When you file a workers’ comp claim in Georgia, there are two processes that you may participate in. You may choose to settle if your compensation is fair and reasonable. In other situations, it may be necessary to go through a legal proceeding known as a “hearing.” This article outlines the processes that you could face and explains the terms of the financial settlements.
Georgia workers’ comp settlements come in two forms. A liability settlement is when the insurance company agrees to pay for your injury. There may be debate over how much you’ll be awarded, but the accident and your injury aren’t in question.
The more complicated settlement is a non-liability settlement. Here, your eligibility for workers’ comp is in question. This could occur because the accident or your injury is in dispute. Though a workers’ comp attorney is typically encouraged for most claims, if you’re facing a non-liability settlement, you definitely need an attorney to navigate the paperwork and evidentiary requirements.
The settlement process can be as quick as you’d like, to an extent. If the initial offering from the insurance company is sufficient, you can accept right away. We do, however, encourage you to wait until you feel as though you’re healed enough to give this big decision full consideration.

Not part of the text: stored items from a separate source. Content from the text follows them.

-- ==== Sys2Proof/Machine/Bits.lean ====
section
/-!
DEFINITION. Bit fields, byte order and lists: the helpers that every chapter's words use (R8, R9, R10).
-/

namespace Sys2Proof.Machine

open Sys2Proof

/-- Bits [hi:lo] of a number. -/
def bits (w : Nat) (hi lo : Nat) : Nat := (w >>> lo) % 2 ^ (hi + 1 - lo)

/-- Bit n of a number. -/
def bit (w : Nat) (n : Nat) : Bool := w.testBit n

/-- Bits [hi:lo] of a 64-bit word. -/
def fld (w : Word64) (hi lo : Nat) : Nat := bits w.toNat hi lo

/-- A word made of fields: (lowest bit, value). -/
def mkWord (fs : List (Nat × Nat)) : BitVec 64 :=
  fs.foldl (fun a f => a ||| BitVec.ofNat 64 (f.2 <<< f.1)) 0

/-- A flag as a number. -/
def flag (b : Bool) : Nat := if b then 1 else 0

/-- A two's-complement value of `w` bits. -/
def sext (w n : Nat) : Int := if n % 2 ^ w < 2 ^ (w - 1) then (n % 2 ^ w : Nat) else ((n % 2 ^ w : Nat) : Int) - 2 ^ w

/-- An integer modulo 2^w. -/
def wrap (w : Nat) (i : Int) : Nat := (i % (2 ^ w : Int)).toNat

/-- The n bytes of a number, lowest first: numbers are little-endian (R8). -/
def leBytes : Nat → Nat → List Byte
  | 0, _ => []
  | n + 1, v => BitVec.ofNat 8 v :: leBytes n (v / 256)

/-- The number that bytes spell, lowest first (R8). -/
def leNat : List Byte → Nat
  | [] => 0
  | b :: bs => b.toNat + 256 * leNat bs

/-- The number that bytes spell, highest first (R571). -/
def beNat (bs : List Byte) : Nat := bs.foldl (fun a b => a * 256 + b.toNat) 0

/-- The n bytes of a number, highest first (R571). -/
def beBytes (n v : Nat) : List Byte := (leBytes n v).reverse

/-- `n` bytes of a list from an offset, zeros beyond its end. -/
def slice (bs : List Byte) (off n : Nat) : List Byte :=
  let t := (bs.drop off).take n
  t ++ List.replicate (n - t.length) 0

/-- The little-endian number of `n` bytes at an offset. -/
def leAt (bs : List Byte) (off n : Nat) : Nat := leNat (slice bs off n)

/-- The 64-bit words of a byte string. -/
def leWords (n : Nat) (bs : List Byte) : List Word64 :=
  (List.range n).map fun i => BitVec.ofNat 64 (leAt bs (8 * i) 8)

/-- The bytes of a list of 64-bit words. -/
def wordBytes (ws : List Word64) : List Byte := ws.flatMap fun w => leBytes 8 w.toNat

/-- Word n of a list, zero beyond its end. -/
def wordAt (ws : List Word64) (n : Nat) : Word64 := ws.getD n 0

/-- A rounded-up multiple. -/
def roundUp (n m : Nat) : Nat := (n + m - 1) / m * m

/-- Vector update at a natural index, nothing beyond the end. -/
def vset {α : Type} {n : Nat} (v : Vector α n) (i : Nat) (a : α) : Vector α n :=
  if h : i < n then v.set i a h else v

/-- Vector read at a natural index, a default beyond the end. -/
def vget {α : Type} {n : Nat} (v : Vector α n) (i : Nat) (d : α) : α :=
  if h : i < n then v[i] else d

/-- Vector update by a function. -/
def vmod {α : Type} {n : Nat} (v : Vector α n) (i : Nat) (f : α → α) : Vector α n :=
  if h : i < n then v.set i (f v[i]) h else v

/-- A sparse byte store whose unlisted bytes are zero: rising keys, no zero byte listed. -/
def cellsGet : List Host.Cell → Nat → Byte
  | [], _ => 0
  | (k, b) :: t, a => if k = a then b else if a < k then 0 else cellsGet t a

/-- Write one byte of such a store, keeping its form. -/
def cellsSet : List Host.Cell → Nat → Byte → List Host.Cell
  | [], a, v => if v = 0 then [] else [(a, v)]
  | (k, b) :: t, a, v =>
    if a < k then (if v = 0 then (k, b) :: t else (a, v) :: (k, b) :: t)
    else if a = k then (if v = 0 then t else (k, v) :: t)
    else (k, b) :: cellsSet t a v

/-- Write bytes of such a store from an offset on. -/
def cellsWrite (c : List Host.Cell) (off : Nat) : List Byte → List Host.Cell
  | [] => c
  | b :: bs => cellsWrite (cellsSet c off b) (off + 1) bs

/-- Read n bytes of such a store. -/
def cellsRead (c : List Host.Cell) (off n : Nat) : List Byte :=
  (List.range n).map fun i => cellsGet c (off + i)

end Sys2Proof.Machine
end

If you have any doubts or questions, we suggest that you first consult a Georgia workers’ compensation attorney. Simply tell the insurance company that you wish to speak with your lawyer before agreeing to any compensation.
If you refuse the total offered by the insurance company for whatever reason, then the claim becomes a legal proceeding. Evidence is collected and a hearing may be necessary. At this point, a workers’ comp attorney becomes a necessity.
All workers’ comp claims must be approved by the Georgia Board of Workers’ Compensation. Though it’s not encouraged that you do so, you can change your mind about your workers’ comp settlement even if you’ve signed paperwork to accept the amount. Once you receive Board approval, however, the decision is considered final.
Whether you plan to accept a settlement or your claim moves to a workers’ comp hearing, Georgia law allows both parties to schedule formal questioning via depositions. Your workers’ comp lawyer may depose a witness to your accident or your supervisor regarding what happened and how your claim was processed, for example.
In turn, your employer’s lawyer is likely to ask you to sit for a deposition to discuss the accident and how your medical treatment is progressing. The attorney could also ask you about your medical history, previous injuries, and your daily activities after your accident.
Depositions take place in a lawyer’s office or a neutral space such as a hotel conference room, so they’re less formal than a court hearing. Even though this isn’t a trial, you’re still under oath and what you say can be used against you in a workers’ comp hearing. It’s important to prepare for your deposition by meeting with your lawyer ahead of time so you have an idea of what questions will be asked and how to prepare.
If you refuse a settlement for workers’ comp, then you may have to attend a workers’ compensation hearing. A hearing is similar to a trial, but the rules are different for workers’ comp. There’s no jury, so it’s referred to as a “bench trial.”
At the hearing, both parties present their information to the judge. You’re the “plaintiff” or “claimant,” and the defense is usually an attorney and a representative from your employer and the insurance company. After the lawyers present brief summaries of the case, the trial goes “on the record” and a court reporter records what is said.
In most cases, you’ll have to testify under oath about your injury and the accident. After your attorney interviews you, you will be cross examined by the defense. You may present any witness statements and documents demonstrating what happened and the extent of your injuries. Your attorney may also present evidence to justify why attorney fees should be included as part of your settlement.
When your attorney is finished, the other attorney presents your employer’s side of the story by calling their own witnesses such as supervisors or other employees. The attorney may submit competing medical documents or other evidence to try and minimize your injury and/or the accident. Once both sides have presented to the judge, the case goes “off the record.”
Unlike regular trials, a Georgia workers’ comp hearing doesn’t end with a verdict. Instead, the parties’ attorneys draft closing briefs to the judge which summarize their positions and restate what their evidence proved. After the judge reads those briefs, they make a judgment and determine how much workers’ comp you are owed by your employer.
Like any other legal proceeding in this country, you have the right to appeal a workers’ comp decision that occurred via a hearing, mediation or arbitration. With only 20 days to file, however, the paperwork must be completed quickly.
Additionally, it’s worth mentioning that a written legal brief and 5-minute oral argument is all your attorney has to try and win your compensation. With that in mind, it’s important that you pick a highly qualified Georgia workers’ comp attorney to manage this difficult task.
Whether you receive a settlement or a judge determines how much workers’ comp you’ll receive, your payment typically comes in a lump sum. Workers’ comp payments are NOT taxable, so you’ll be paid the full amount minus attorney and legal fees.
For more serious injuries with permanent damage, workers receive what’s known as a “structured settlement.” These settlements are mostly awarded to employees who can no longer work at their former position or may not be able to work at all. Instead of a lump sum, these payments are given each month—annually or every few years.
It’s important to mention that workers’ comp payments are “full and final settlements.” This means you can’t try to change your payment total if your condition worsens later on. As a result, it’s best you speak to legal and medical professionals before committing to a total from the insurance company.